The Wild Garden 2012 Update - still miffed

I thought I would do an update on my wild garden.  I wrote about it in June 2010 and when I look back at that post it looks a bit more restrained than it does at the moment. 
The Wild Garden is about one quarter of my back garden, it is the top left hand side.  I have a pergola and a line of pleaching hornbeams to delineate it on one side.  The pond forms part of the boundary, sort of, in a way; and the prairie borders are to the right of it.  It has a distinct sense of space about it.
I knew when I first looked at my garden, about five years ago, that this top bit would be the wild area.  It felt like it should be so, I cannot explain it any better than that.  The garden has led me with its design, not the other way around.
In its first Spring I planted quite a lot of native wild flower plugs.  These pretty much did nothing in that first year.  In the second year I was not convinced any had survived really but by the third year suddenly there were flowers and things were starting to happen.
Of course now I cannot remember exactly what I planted and what has just appeared.  Some of the plants clearly were around to being with.
I did plant these blue cranesbills, they are really doing well now.
I also planted these scabious, but they pop up in different places now so I think they are moving around a bit.
I do not think I planted this wild mallow though, it also pops up everywhere and is very pretty.
This appeared this year, no idea what it is, it looks like its a pea relative to me.
Some patches are looking pretty good now.
The grass has done well this year, now its perked up a bit after being so flattened by the constant rain we have had recently.
There are some good seed heads, I have a lot of Queen Anne's Lace in this part of the garden and the seeds are as pretty nearly as the flowers.
I have lots of this....
and this..... (when I refer to things as this, it means I do not know what the name is)
I think this might be ragwort, I have lots of this.
However, ragwort has its benefits, namely the Cinnabar Moth lays its larvae on them, this is a very pretty moth so I am pleased to have it in my garden.
I have a lot of nettles,
some very painful and very tall nettles too.
Around the edges of the garden there are many blackberries and they wander through into the wild garden.  I do try and remove them when they get into the garden itself though, it is a bit like growing razerblades.
I cut paths through the wild area so that I can wander around it and see how the different areas grow.

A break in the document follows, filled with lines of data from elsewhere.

-- ==== Sys2Proof/Machine/Fec.lean ====
section
/-! DEFINITION. The forward error correction unit (43_fec.md). -/

namespace Sys2Proof.Machine

/-- FEC.PAD (43_fec.md R201): `RF[i] <- 0` for i from `len` to 517, the header bytes below FRAMESTART too where `len` is
that small (DEDUCED, log entry 31: R201 and R212 say so, against a remark of 10_state.md R33). -/
def fecPad (len : Nat) (s : State) : State :=
  rfWriteRun s (Config.frameLen - len) (fun i => len + i) (fun _ => 0)

/-- One codeword of FEC.GATHER (43_fec.md R202, 30_encoding.md R103): 24 parity bytes from `par` on, then every second
byte from `msg` on. -/
def gatherOne (k : CwSel) (par msg : Nat) (s : State) : State :=
  let t := cwWriteRun k s Config.cwR (fun i => i) (fun i => rfByte s (par + i))
  cwWriteRun k t Config.cwK (fun j => Config.cwR + j) (fun j => rfByte s (msg + 2 * j))

/-- FEC.GATHER (43_fec.md R202). -/
def fecGather (s : State) : State :=
  gatherOne .cw2 (s.par.val.parpos + Config.cwR) (s.par.val.msgpos + 1)
    (gatherOne .cw1 s.par.val.parpos s.par.val.msgpos s)

/-- What a decode leaves: the state and the pair `(ok, err)`. -/
structure Decoded where
  st : State
  ok : Bool
  err : Int

/-- FEC.DEC (43_fec.md R203): submit one codeword; on `Corrected` the word is copied back, on failure nothing is. -/
def fecDec (ecc : Ecc) (k : CwSel) (s : State) : Decoded :=
  match ecc s.status.eccReady (cwWord k s) with
  | .corrected word e =>
    ⟨cwWriteRun k s Config.cwN (fun i => i) (fun i => word[i]?.getD 0), true, (e.val : Int)⟩
  | .failure => ⟨s, false, -1⟩

/-- ECC.INIT (43_fec.md R205). The service itself is outside; the selector is opaque to RS-CORE. -/
def eccInit (_sel : Nat) (s : State) : State := s.withStatus { s.status with eccReady := true }

/-- FEC.FORCE (43_fec.md R207): for each fixed sub-block `RF[pos] <- tag[15:8]; RF[pos + 1] <- tag[7:0]`, below FRAMESTART
too where `P` puts one there (log entry 31). -/
def fecForce (s : State) : State :=
  (fixedKinds s.par.val).toList.foldl
    (fun t e => rfSet (rfSet t e.1 (tagHi e.2)) (e.1 + 1) (tagLo e.2)) s

/-- FEC.ZTRAIL (43_fec.md R208): zero [RETRY_ZERO_LO, RETRY_ZERO_HI), below FRAMESTART too where `P` says so (log entry
31). -/
def fecZtrail (s : State) : State :=
  rfWriteRun s (s.par.val.retryZeroHi - s.par.val.retryZeroLo)
    (fun i => s.par.val.retryZeroLo + i) (fun _ => 0)

/-- The offset of a codeword's bytes in RF (43_fec.md R210). -/
def cwOffset : CwSel → Nat
  | .cw1 => 0
  | .cw2 => 1

/-- FEC.SCATTER (43_fec.md R210): the inverse index map of the gather, below FRAMESTART too where PARPOS lies there (log
entry 31). -/
def fecScatter (k : CwSel) (s : State) : State :=
  let t := rfWriteRun s Config.cwR (fun i => s.par.val.parpos + Config.cwR * cwOffset k + i)
    (fun i => cwByte k s i)
  rfWriteRun t Config.cwK (fun j => s.par.val.msgpos + 2 * j + cwOffset k)
    (fun j => cwByte k s (Config.cwR + j))

/-- FEC.STAT (43_fec.md R211). -/
def fecStat (ok1 ok2 : Bool) (s : State) : State :=
  s.withFec { s.fec with status := correctionStatus s.par.val ok1 ok2 s.fec.err1 s.fec.err2 }

/-- What one pass leaves. -/
structure FecPass where
  st : State
  ok1 : Bool
  ok2 : Bool

/-- Gather both codewords and decode them, codeword 1 first; the results go to ERR1 and ERR2 (43_fec.md R200, R209,
20_memory.md R76). -/
def fecPass (ecc : Ecc) (s : State) : FecPass :=
  let r1 := fecDec ecc .cw1 (fecGather s)
  let s1 := r1.st.withFec { r1.st.fec with err1 := r1.err }
  let r2 := fecDec ecc .cw2 s1
  ⟨r2.st.withFec { r2.st.fec with err2 := r2.err }, r1.ok, r2.ok⟩

/-- Whether the retry reads the marker in RF as that of a standard frame (43_fec.md R208). -/
def looksStandard (s : State) : Bool :=
  decide (s.par.val.ftRetryStdMin ≤ frameScore (rfByte s s.par.val.posFtype))

/-- The header-assisted retry (43_fec.md R206 to R209). -/
def fecRetry (ecc : Ecc) (s : State) : FecPass :=
  let s1 := fecForce (s.withFec { s.fec with retried := true })
  fecPass ecc (if looksStandard s1 then fecZtrail s1 else s1)

/-- Write back the codewords that decoded, then compute the status (43_fec.md R200, R210, R211). -/
def fecFinish (p : FecPass) : State :=
  let s1 := if p.ok1 then fecScatter .cw1 p.st else p.st
  let s2 := if p.ok2 then fecScatter .cw2 s1 else s1
  fecStat p.ok1 p.ok2 s2

/-- FEC.CORRECT (43_fec.md R200). -/
def fecCorrect (ecc : Ecc) (len : Nat) (s : State) : State :=
  let p := fecPass ecc (fecPad (min len Config.frameLen) s)
  let s1 := p.st.withFec { p.st.fec with retried := false }
  if cfgRetry s.cfg && !p.ok1 && !p.ok2 then fecFinish (fecRetry ecc s1)
  else fecFinish ⟨s1, p.ok1, p.ok2⟩

/-! ## The operations as steps of their own -/

/-- FEC.CORRECT. -/
def execFecCorrect (len : Nat) (s : State) : Host.Outcome State Fault Refusal :=
  .next (fecCorrect Config.eccDecode len s)

/-- FEC.PAD. -/
def execFecPad (len : Nat) (s : State) : Host.Outcome State Fault Refusal := .next (fecPad len s)

/-- FEC.GATHER. -/
def execFecGather (s : State) : Host.Outcome State Fault Refusal := .next (fecGather s)

/-- FEC.DEC: the corrected word is in CWk. The pair `(ok, err)` is the service's answer, a value within the step
(`fecDec`) that is never stored (10_state.md R43): FEC.CORRECT writes the counts to ERR1 and ERR2. -/
def execFecDec (k : CwSel) (s : State) : Host.Outcome State Fault Refusal :=
  .next (fecDec Config.eccDecode k s).st

/-- ECC.INIT. -/
def execEccInit (sel : Nat) (s : State) : Host.Outcome State Fault Refusal := .next (eccInit sel s)

/-- FEC.FORCE. -/
def execFecForce (s : State) : Host.Outcome State Fault Refusal := .next (fecForce s)

/-- FEC.ZTRAIL. -/
def execFecZtrail (s : State) : Host.Outcome State Fault Refusal := .next (fecZtrail s)

/-- FEC.SCATTER. -/
def execFecScatter (k : CwSel) (s : State) : Host.Outcome State Fault Refusal :=
  .next (fecScatter k s)

/-- FEC.STAT. -/
def execFecStat (ok1 ok2 : Bool) (s : State) : Host.Outcome State Fault Refusal :=
  .next (fecStat ok1 ok2 s)

end Sys2Proof.Machine
end

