/-- SYN.BIT completes from every state whose byte index lies inside RF. -/
theorem synBit_completes (ecc : Ecc) (b : Bit3) (s : State) (hi : s.syn.byteIndex ≤ 517) :
    ∃ t, synBit ecc b s = .ok t := by
  obtain ⟨y, _, hy, e⟩ := synBit_eq ecc b s
  rw [e]
  split
  · exact ⟨_, rfl⟩
  · have hb : y.byteIndex ≤ 517 := by rw [hy]; exact hi
    unfold collectBit
    dsimp only
    split
    · exact synByte_completes ecc _ hb
    · exact ⟨_, rfl⟩

/-- SYN.BIT keeps the sequencing state. -/
theorem synBit_seq (ecc : Ecc) (b : Bit3) (s t : State) (h : SeqOk s)
    (ht : synBit ecc b s = .ok t) : SeqOk t := by
  have hf := framestart_of_wf s.par
  obtain ⟨y, _, hy, e⟩ := synBit_eq ecc b s
  rw [e] at ht
  have k : SeqOk (s.withSyn y) := by
    refine ⟨fun g => ?_, ?_, fun g => ?_, ?_, ?_⟩
    all_goals rw [State.withSyn_syn] at *
    all_goals rw [hy] at *
    · exact h.search g
    · exact h.index
    · exact h.below g
    · exact h.target
    · exact h.suspect
  have kp : (s.withSyn y).par = s.par := rfl
  have ks : (s.withSyn y).syn.syncState = s.syn.syncState := by rw [State.withSyn_syn, hy]
  generalize s.withSyn y = u at k ht kp ks
  split at ht
  · injection ht with ht
    subst ht
    split
    · have hi : 320 ≤ initialTarget u.cfg ∧ initialTarget u.cfg ≤ 518 := by
        unfold initialTarget; split <;> simp
      rw [← kp] at hf
      exact ⟨nofun, ⟨Nat.le_refl _, by show u.par.val.framestart ≤ 517; omega⟩,
        fun _ => by show u.par.val.framestart < initialTarget u.cfg; omega, hi, Nat.zero_le _⟩
    · exact k
  · rename_i hs
    rw [hs] at ks
    unfold collectBit at ht
    dsimp only at ht
    generalize u.syn.bitbuf.set u.syn.bitCount.val b _ = w at ht
    split_ifs at ht
    · refine synByte_seq ecc (u.withSyn { u.syn with bitbuf := w, bitCount := 0 }) t
        ⟨fun g => ?_, k.index, k.below, k.target, k.suspect⟩ ks ht
      have : u.syn.syncState = .search := g
      rw [ks] at this; cases this
    · injection ht with ht
      subst ht
      refine ⟨fun g => ?_, k.index, k.below, k.target, k.suspect⟩
      have : u.syn.syncState = .search := g
      rw [ks] at this; cases this

/-- Any number of bits completes and keeps the sequencing state. -/
theorem synBits_completes (ecc : Ecc) (b : Bit3) (n : Nat) :
    ∀ s : State, SeqOk s → ∃ t, synBits ecc b n s = .ok t ∧ SeqOk t := by
  induction n with
  | zero => intro s h; exact ⟨s, rfl, h⟩
  | succ n ih =>
    intro s h
    obtain ⟨a, ha⟩ := synBit_completes ecc b s h.index.2
    obtain ⟨t, ht, hk⟩ := ih a (synBit_seq ecc b s a h ha)
    exact ⟨t, by rw [synBits, ha, andThen_ok, ht], hk⟩

end Sys2Proof.Machine
end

Of course one challenge with the wild garden is that in a garden where self-seeding is encouraged, some of these plants do take that as a very open invitation and I struggle to control some of it.  I admit I do spot weedkill the some of the ragwort and some of the nettles too to try and keep them in this area only.  I also need to control them or they will swamp out some of the other plants.

So there it is, the Wild Garden, still a bit miffed if truth be told.


  1. How very wise to have created a wild and natural garden. It really does add so much interest and also looks good for yourself and the environment.

  2. Thanks, it is a really important part of the garden for me, it really does buzz and flutter with life and I am constantly surprised and happy about what pops up in it.